Copy each line below in which the string "significant" occurs.

Stored data entries:
**********

-- ==== Sys2Proof/Machine/Bytes.lean ====
section
/-! DEFINITION. The byte values the spec names (00_scope R12, 30_encoding R82, R83) and the little-endian split of
a word into bytes (20_memory R52, 30_encoding R70). The spec takes four of the values from ASCII (log 13). -/

namespace Sys2Proof.Machine

/-- `CR`, carriage return (R12). -/
def byteCR : Byte := 0x0D#8

/-- `LF`, line feed (R12). -/
def byteLF : Byte := 0x0A#8

/-- `BS`, backspace: the source's "ASCII 8" (R12). -/
def byteBS : Byte := 0x08#8

/-- `DEL`, delete: the source's "ASCII 127" (R12). -/
def byteDEL : Byte := 0x7F#8

/-- `SP`, the first byte of the erase sequence (R83). -/
def byteSP : Byte := 0x20#8

/-- `NUL`, the terminator (R83). -/
def byteNUL : Byte := 0x00#8

/-- Byte `k` of a 64-bit word, byte 0 being bits 7:0 (R52, R70). -/
def byteOf (w : CmdWord) (k : Nat) : Byte := w.extractLsb' (8 * k) 8

/-- The eight bytes of a word, the least significant first (R52, R70). -/
def bytesOfWord (w : CmdWord) : List Byte :=
  [byteOf w 0, byteOf w 1, byteOf w 2, byteOf w 3, byteOf w 4, byteOf w 5, byteOf w 6, byteOf w 7]

/-- The word whose bytes, least significant first, are the list's (R52, R70). -/
def wordOfBytes : List Byte → CmdWord
  | [] => 0#64
  | b :: bs => b.setWidth 64 ||| (wordOfBytes bs <<< 8)

end Sys2Proof.Machine
end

**********

**Answer section**
/-- The eight bytes of a word, the least significant first (R52, R70). -/
/-- The word whose bytes, least significant first, are the list's (R52, R70). -/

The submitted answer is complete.